# My husband has completely changed



## mrseortega (Oct 30, 2009)

My husband spends every second he can away from home. I feel like a single parent 95% of the time. He would rather hang out with ANYONE, than be with me and our daughter. We've only been married for a year and I already feel like it's over. And when I say something about it, he thinks I'm being too needy. Before we got married, he spent all the time he could with me. His best friend from childhood recently got a divorce and now my husband has been living the single life with him. Partying all night and ditching work.... He's just not the guy I fell in love with and married. What do I do????


----------



## Blanca (Jul 25, 2008)

well, you may not be the same person he fell in love with either. im guessing the stress of raising your daughter has changed you a lot. so he may have justifications for wanting to stay away from you. im not saying its right, but it is what it is. 

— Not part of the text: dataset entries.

-- ==== Sys2Proof/Machine/Flags.lean ====
section
/-! DEFINITION. CORE has no status flags and no condition codes (10_state.md R25). Its only predicate is `FBSEL`, computed
here from the level of nCS (43_mode_dispatcher.md R140), and the signal it selects (42_shift_engine.md R125). -/

namespace Sys2Proof.Machine

/-- `FBSEL` from the level read on `NCS`: 1 (ASDO) iff nCS is asserted, that is 0 (R140). -/
def fbselOf (ncsLevel : Bool) : Bool := !ncsLevel

/-- `FB`: the feedback signal the sample micro-steps read, ASDO if `FBSEL = 1`, TDO if `FBSEL = 0` (R125). -/
def feedbackSignal (fbsel : Bool) : Signal := if fbsel then .asdo else .tdo

end Sys2Proof.Machine
end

what are you doing differently? are you hostile, do you yell, are you demanding? if he doesnt want to be around you, you will have to consider why that is and consider changing some things. 

talk to him about it. he says you are needy, so try being more independent. but you have to come to a compromise with him that he'll stop acting like a teenager if you agree to change. 

and if you really feel he's just being a jerk and theres really no reason for him to want to stay away from you, then other then leave him im not really sure what else you can do.


----------